Я была согласна с автором этих строк. Если люди будут молчать и бездействовать, вокруг ничего не изменится.
Отец организовал школьный марш протеста. Он убеждал нас, что мы должны по мере сил противодействовать беспределу, который творится вокруг. Мониба хорошо выразила это своими словами.
– Мы, пуштуны, – религиозный народ, – говорила она. – А из-за этих талибов весь мир считает нас кровавыми террористами. Но это не так. Мы миролюбивые люди. Наши горы, леса, цветы – все в нашей долине дышит красотой и покоем.
Вместе с группой других девочек, учениц нашей школы, я дала интервью «АТV Хайбер», единственному частному пуштунскому телеканалу. Перед интервью учителя объяснили нам, как надо отвечать на вопросы. Мы рассказывали о наших бывших соученицах, которые бросили школу, опасаясь преследований со стороны боевиков. Многим девочкам отцы и братья запретили ходить в школу, когда тем исполнилось тринадцать-четырнадцать лет. Считалось, что в этом возрасте девочка превращается в девушку и ей следует соблюдать пурда.
Через некоторое время я дала интервью самому большому новостному каналу нашей страны, «Geo». Все стены в его офисе были увешаны экранами, транслирующими передачи разных каналов. Оказавшись в столь непривычной обстановке, я поначалу немного растерялась. Но потом сказала себе: «Средствам массовой информации нужны интервью. Они хотели бы поговорить с девочками-школьницами, но девочки боятся говорить о том, что их волнует, или же им запрещают родители. Мой отец не запрещает мне говорить, наоборот, он меня поддерживает. Он утверждает, что я должна бороться за свои права». С каждым новым интервью росли и моя уверенность в собственных силах, и поддержка, которую я получала. Мне было всего одиннадцать лет, но я выглядела старше, и журналистам нравилось со мной беседовать. Один из журналистов назвал меня такра дженай – «сияющая девочка». Другой сказал, что я паха дженай – «не по годам умная девочка». Я всем сердцем верила, что Бог защитит меня, и гнала прочь все страхи. Я знала, что, защищая права девочек, свои собственные права, я не делаю ничего плохого. Напротив, я выполняю свой долг. Бог хочет знать, как каждый из нас поведет себя в критической ситуации. В Священном Коране говорится: «Ложь неизбежно будет посрамлена, и правда восторжествует». «Если один человек, Фазлулла, сумел причинить так много бед, неужели другой человек, пусть даже девочка, не сумеет остановить его?» – этот вопрос я задавала себе каждую ночь и молила Бога даровать мне сил.

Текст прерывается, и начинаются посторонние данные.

/-- A limit of a parameter that its range does not say. -/
inductive PTag where
  | none | ff | m16 | even | stream | ethertype | vlan | zero | div | phase | outlim | blank | curve
  | onoff | starti | catcht | irun | ihold | mains | therm | measw | class | dep
  deriving DecidableEq, Repr

/-- When a parameter may be written. -/
inductive PGate where
  | any | idle | window | capOff | slotOff | servoOff | drvOff | stepStill | dmaIdle | calIdle
  deriving DecidableEq, Repr

/-- A row of a parameter table: index, first sub-index, how many, field width, signed, read-only, reset
value, range, further limit, state condition, kept in the persistent store. -/
structure PRow where
  idx : Nat
  sub : Nat
  n : Nat
  bits : Nat
  sgn : Bool
  ro : Bool
  reset : PReset
  range : Option (Int × Int)
  tag : PTag
  gate : PGate
  kept : Bool
  deriving DecidableEq, Repr

/-- Parameters of subsystem 0x00 (17_keeper_mailboxes R373). -/
def paramRows00 : List PRow := [
  -- KEEP.WDT_MS
  ⟨0x0010, 0, 1, 10, false, false, (.val 100), (some (20, 1000)), .none, .any, true⟩,
  -- KEEP.SESSION_TIMEOUT_MS
  ⟨0x0011, 0, 1, 16, false, false, (.val 2000), (some (100, 60000)), .none, .any, true⟩,
  -- KEEP.CLAIM_WINDOW_US
  ⟨0x0012, 0, 1, 14, false, false, (.val 100), (some (10, 10000)), .none, .any, true⟩,
  -- KEEP.STORE_DELAY_S
  ⟨0x0013, 0, 1, 8, false, false, (.val 10), (some (1, 255)), .none, .any, true⟩,
  -- KEEP.STORE_ROTATE
  ⟨0x0014, 0, 1, 10, false, false, (.val 64), (some (1, 1000)), .none, .any, true⟩,
  -- KEEP.GB_FLUSH_MS
  ⟨0x0015, 0, 1, 10, false, false, (.val 100), (some (10, 1000)), .none, .any, true⟩,
  -- KEEP.LOAD
  ⟨0x0020, 0, 1, 7, false, true, (.val 0), none, .none, .any, false⟩,
  -- KEEP.DEFER_MS
  ⟨0x0021, 0, 1, 32, false, true, (.val 0), none, .none, .any, false⟩,
  -- KEEP.DEFERRALS
  ⟨0x0022, 0, 1, 32, false, true, (.val 0), none, .none, .any, false⟩,
  -- KEEP.AGED_BULK
  ⟨0x0022, 1, 1, 32, false, true, (.val 0), none, .none, .any, false⟩,
  -- KEEP.AGED_NORMAL
  ⟨0x0022, 2, 1, 32, false, true, (.val 0), none, .none, .any, false⟩,
  -- KEEP.BUSY_REPLIES
  ⟨0x0022, 3, 1, 32, false, true, (.val 0), none, .none, .any, false⟩,
  -- KEEP.SESSION_REJECTS
  ⟨0x0022, 4, 1, 32, false, true, (.val 0), none, .none, .any, false⟩,
  -- KEEP.MB_OVERRUNS
  ⟨0x0022, 5, 1, 32, false, true, (.val 0), none, .none, .any, false⟩,
  -- KEEP.STORE_SEQ
  ⟨0x0030, 0, 1, 32, false, true, (.val 0), none, .none, .any, false⟩,
  -- KEEP.STORE_PAIR
  ⟨0x0030, 1, 1, 8, false, true, (.val 0), none, .none, .any, false⟩,
  -- KEEP.STORE_BANK
  ⟨0x0030, 2, 1, 8, false, true, (.val 0), none, .none, .any, false⟩,
  -- KEEP.STORE_COMMITS
  ⟨0x0030, 3, 1, 32, false, true, (.val 0), none, .none, .any, false⟩,
  -- KEEP.FW_SLOT
  ⟨0x0031, 0, 1, 8, false, true, (.val 0), none, .none, .any, false⟩,
  -- KEEP.FW_TRIAL
  ⟨0x0031, 1, 1, 8, false, true, (.val 0), none, .none, .any, false⟩]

Средства массовой информации в долине Сват находились под сильным давлением извне, вынуждавшим их давать положительную оценку действиям талибов. В некоторых газетах пресс-секретаря Талибана, Муслима Хана, уважительно называли школьным Дада, хотя в реальности он уничтожал школы. Но многие местные журналисты искренне переживали за судьбу нашей долины и предоставляли правозащитникам возможность говорить о том, о чем сами они говорить не осмеливались.
У нас не было машины, поэтому на интервью нас возил кто-нибудь из друзей отца или же мы брали рикшу. Однажды мы с отцом отправились в Пешавар, чтобы принять участие в ток-шоу известного журналиста Вазатуллы Хана на урду, которое устраивала компания Би-би-си. Вместе с нами поехал друг отца Фазал Маула со своей дочерью. В передаче должны были участвовать мы все: два отца и две дочери. Движение Талибан представлял Муслим Хан, которого не было в студии. Я немного нервничала, потому что понимала – нам предстоит очень серьезная задача, ведь нас будут слушать люди во всем Пакистане.

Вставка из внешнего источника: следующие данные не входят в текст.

-- ==== Sys2Proof/Machine/Cal.lean ====
section
/-!
DEFINITION. Tracing to references, overdue tiles, and the calibration commands (16 R331, R337 to R341).
-/

namespace Sys2Proof.Machine

/-! ### Events -/

/-- A held trace has waited 600 s. -/
def traceOld (s : State) : Bool :=
  match s.cal.trace with
  | some (_, _, t) => decide (t + 600 * secU ≤ s.time)
  | none => false

/-- The held trace goes. -/
def dropTrace (s : State) : State := settleCal { s with cal := { s.cal with trace := none, st := if s.cal.st = 4 then 0 else s.cal.st } }

/-- TRACE_ENTER_TIMEOUT (R337). -/
def execTraceEnterTimeout (dt : Nat) (s : State) : Result := event dt s (fun s => s.mainOn && traceOld s) dropTrace

/-- New HK_GAIN of a converter from the sum of its readings (R338). -/
def tracedGain (s : State) (conv : Nat) (sum : Int) (n : Nat) : Int :=
  let mean := divr sum n
  if mean ≤ 0 then Config.hkGainDark (s.pv 0x0F25 conv) else divr (s.pv 0x0F25 conv * s.pv 0x0F1C 0 : Nat) mean

/-- The gains come into force (record 0x0006). -/
def applyGains (s : State) (gs : List Nat) : State :=
  let ch := gs.take 4
  let s := (List.range 5).foldl (fun s k => s.pput 0x0F25 k (gs.getD k 0x4000)) s
  markDirty (gbRecord s 0x0F 6 (gs.getD 4 0 + 65536 * ch.foldl min 65535 + 4294967296 * ch.foldl max 0))

/-- HK_TRACE_DONE (R338): after CAL.REF_ROUNDS rounds; a result outside 0x3EB8 to 0x4148 changes nothing. -/
def execHkTraceDone (dt : Nat) (s : State) : Result :=
  event dt s (fun s => s.mainOn && s.keep.running && (match s.cal.hkTrace with
    | some (_, n, _) => decide (s.pv 0x0F1C 1 ≤ n)
    | none => false)) fun s =>
    match s.cal.hkTrace with
    | none => s
    | some (w, n, sums) =>
      let gs := (List.range 5).map fun k => tracedGain s k (sums.getD k 0) n
      let s := { s with cal := { s.cal with hkTrace := none } }
      if gs.all fun g => decide (0x3EB8 ≤ g) && decide (g ≤ 0x4148) then
        let gs := gs.map Int.toNat
        answer (applyGains s gs) w sOK (gs.flatMap (le 2))
      else answer s w 0x0F02 []

/-- TILE_OVERDUE (R331). -/
def execTileOverdue (dt : Nat) (chain : Fin 4) (pos : Fin 18) (s : State) : Result :=
  let tile := 18 * chain.val + pos.val
  event dt s (fun s => s.mainOn && s.keep.running && s.cal.due.getLsbD tile && !(s.cal.warned.getLsbD tile)
      && decide (AMap.get s.cal.dueSince tile 0 + s.pv 0x0F1D 1 * secU < s.time)) fun s =>
    let secs := (s.time - AMap.get s.cal.dueSince tile 0) / secU
    gbRecord { s with cal := { s.cal with warned := setBit s.cal.warned tile true } } 0x0F 9
      (chain.val + 256 * pos.val + 65536 * wrap32 secs)

/-! ### Checks (R341) -/

/-- CHAIN and POS name a usable tile: 0, else the status. -/
def calTile (s : State) (chain pos : Byte) : U16 :=
  if 3 < chain.toNat ∨ 17 < pos.toNat then sRange
  else if !(tileLive s (18 * chain.toNat + pos.toNat)) then sNotPresent
  else 0

/-- CHAIN, POS, ROW and COL name a cell of a usable tile. -/
def calCell (s : State) (chain pos row : Byte) (col : U16) : U16 :=
  if 15 < row.toNat ∨ 255 < col.toNat then sRange else calTile s chain pos

/-! ### Commands (Table CAL-5) -/

/-- CAL_RUN: the named tiles, or every usable one, become due. -/
def execCalRun (q : Req) (mask : BitVec 72) (s : State) : Result :=
  request 0x0F01 q s (q.len == 9) fun s _ =>
    let tiles := if mask = 0 then tilesInPlace s else (List.range 72).filter fun k => mask.getLsbD k
    if !(tiles.all (tileLive s)) then refuse s sNotPresent
    else
      let s := tiles.foldl makeDue s
      done (settleCal { s with cal := { s.cal with forced := s.cal.forced ||| tileBits tiles } })

/-- CAL_CANCEL (R336): of a run waiting for its gap, of a burst, of a held trace (log entry 73); completion wins. -/
def execCalCancel (q : Req) (s : State) : Result :=
  request 0x0F02 q s (q.len == 0) fun s _ =>
    match s.cal.st with
    | 0 => refuse s sBadState
    | 1 => done (settleCal { s with cal := { s.cal with forced := 0 } })
    | 2 => done (sleepLanes (abandonRun s 2))
    | 3 => refuse s sTooLate
    | _ => done (dropTrace s)

/-- CAL_STATUS. -/
def execCalStatus (q : Req) (s : State) : Result :=
  request 0x0F03 q s (q.len == 0) fun s _ => .now s sOK (le 1 s.cal.st ++ le 9 s.cal.due.toNat ++ le 4 (s.pv 0x0F26 0))

/-- The device row and column of a cell named by chain, position, row and column. -/
def namedCell (chain pos row : Byte) (col : U16) : Nat × Nat := (16 * pos.toNat + row.toNat, 256 * chain.toNat + col.toNat)

/-- CAL_CELL_READ: S is the descriptor's CAL_SETS (R324). -/
def execCalCellRead (q : Req) (chain pos row : Byte) (col : U16) (s : State) : Result :=
  request 0x0F04 q s (q.len == 5) fun s _ =>
    if calCell s chain pos row col ≠ 0 then refuse s (calCell s chain pos row col)
    else
      let (r, c) := namedCell chain pos row col
      let b := blocksOf s (18 * chain.toNat + pos.toNat)
      .now s sOK (le 4 (userWord s.cal (cellIndex r c)) ++ le 4 (calEntry s r c)
        ++ (List.range ((s.tile chain.toNat pos.toNat).u 0x7A 1)).flatMap fun k => le 4 (cellBlock b k row.toNat col.toNat))

/-- A cell comes out of retirement; its tile is due (R331). -/
def unretire (s : State) (tile cell : Nat) : State :=
  let w := userWord s.cal cell
  if w.testBit 25 then makeDue (setUserWord s cell (packWord w (w / 65536) (bitN (w.testBit 24)) 0 0 (w / 536870912))) tile else s

/-- CAL_CELL_SET. -/
def execCalCellSet (q : Req) (chain pos row : Byte) (col : U16) (action : Byte) (s : State) : Result :=
  request 0x0F05 q s (q.len == 6) fun s _ =>
    if 2 < action.toNat then refuse s sRange
    else if calCell s chain pos row col ≠ 0 then refuse s (calCell s chain pos row col)
    else if s.layer.st ≠ .idle then refuse s sBadState
    else
      let (r, c) := namedCell chain pos row col
      let cell := cellIndex r c
      let w := userWord s.cal cell
      done (match action.toNat with
        | 0 => markDirty (setUserWord s cell (if w.testBit 24 then w - 16777216 else w))
        | 1 => retireCell s r c 4
        | _ => settleCal (markDirty (unretire s (18 * chain.toNat + pos.toNat) cell)))

/-- E_pd of a trace: the energy of its samples in C (04 R89). -/
def traceEnergy (s : State) (n p : Nat) (samples : List (Fin 8 × Fin 128 × BitVec 12)) : Nat :=
  (samples.map fun x =>
    let (dark, scale) := pdEntry s n (8 * p + x.1.val) x.2.1.val
    (x.2.2.toNat - dark) * scale * 4).sum

/-- CAL_PD_TRACE (R337): every cell of the tile that is not retired fires CAL.TRACE_PULSES times. -/
def execCalPdTrace (q : Req) (chain pos : Byte) (samples : List (Fin 8 × Fin 128 × BitVec 12)) (s : State) : Result :=
  request 0x0F06 q s (q.len == 2) fun s _ =>
    if calTile s chain pos ≠ 0 then refuse s (calTile s chain pos)
    else if s.cal.st = 2 ∨ s.cal.st = 3 then refuse s sBadState
    else if !(burstOk s && measurable (s.chain chain.toNat)) then refuse s 0x0F01
    else
      let tile := 18 * chain.toNat + pos.toNat
      let e := traceEnergy s chain.toNat pos.toNat samples
      let s := wakeLanes s
      let s := (List.range (s.pv 0x0F1D 0)).foldl (fun s m =>
        sendMarks (sendTiles s [tile] fun k => fireFrames s k m (s.pv 0x0F15 1) fun _ _ => true) [tile] m) s
      let s := sleepLanes s
      .now { s with cal := { s.cal with st := 4, trace := some (tile, e, s.time) } } sOK (le 8 e)

/-- PD_GAIN from a trace (R337). -/
def tracedPd (gain energy e : Nat) : Int := if e = 0 then Config.pdGainDark gain energy else divr (gain * energy * 64 : Nat) e

/-- CAL_PD_ENTER (R337). -/
def execCalPdEnter (q : Req) (energyNj : U32) (s : State) : Result :=
  request 0x0F07 q s (q.len == 4) fun s _ =>
    match (if traceOld s then none else s.cal.trace) with
    | none => refuse s sNotPresent
    | some (tile, e, _) =>
      let g := tracedPd (s.pv 0x0F24 tile) energyNj.toNat e
      if g < 0x2000 ∨ 0x8000 < g then refuse s 0x0F02
      else
        let s := s.pput 0x0F24 tile g.toNat
        let s := gbRecord s 0x0F 5 (tile / 18 + 256 * (tile % 18) + 65536 * g.toNat)
        .now (dropTrace (markDirty (makeDue s tile))) sOK (le 2 g.toNat)

/-- CAL_HK_TRACE (R338): answered when it is done. -/
def execCalHkTrace (q : Req) (s : State) : Result :=
  request 0x0F08 q s (q.len == 0) fun s w =>
    if s.cal.hkTrace.isSome then refuse s sPending
    else .later { s with cal := { s.cal with hkTrace := some (w, 0, [0, 0, 0, 0, 0]) } }

/-- A tile's user words but for retirements with reason 1, and PD_GAIN, are reset; the tile is due. -/
def resetTile (s : State) (tile : Nat) : State :=
  let keep := fun (e : Nat × Nat) => cellTile e.1 != tile || (e.2.testBit 25 && e.2 / 67108864 % 8 == 1)
  let word := fun (e : Nat × Nat) => if cellTile e.1 != tile then e else (e.1, packWord 0x4000 0 0 1 1 0)
  let s := { s with cal := { s.cal with user := (s.cal.user.filter keep).map word } }
  refreshSets (makeDue (s.pput 0x0F24 tile 0x4000) tile) tile

/-- CAL_USER_RESET. -/
def execCalUserReset (q : Req) (chain pos : Byte) (s : State) : Result :=
  request 0x0F09 q s (q.len == 2) fun s _ =>
    if chain = 0xFF ∧ pos = 0xFF then done (settleCal (markDirty ((tilesInPlace s).foldl resetTile s)))
    else if calTile s chain pos ≠ 0 then refuse s (calTile s chain pos)
    else done (settleCal (markDirty (resetTile s (18 * chain.toNat + pos.toNat))))

end Sys2Proof.Machine
end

– Почему талибы отнимают у девочек одно из основных прав – право на образование? – спросила я.
Отсутствующий Муслим Хан, разумеется, не ответил. Его телефонное интервью было записано заранее. И в этой записи невозможно было найти ответ на мой вопрос.
После передачи все поздравляли меня с удачным выступлением. Отец смеялся и говорил, что мне надо идти в политику.
– Ты произносила зажигательные речи, едва научившись говорить, – поддразнивал он меня.
Но я не слишком обольщалась на свой счет, понимая, что мне удалось сделать лишь первые робкие шаги.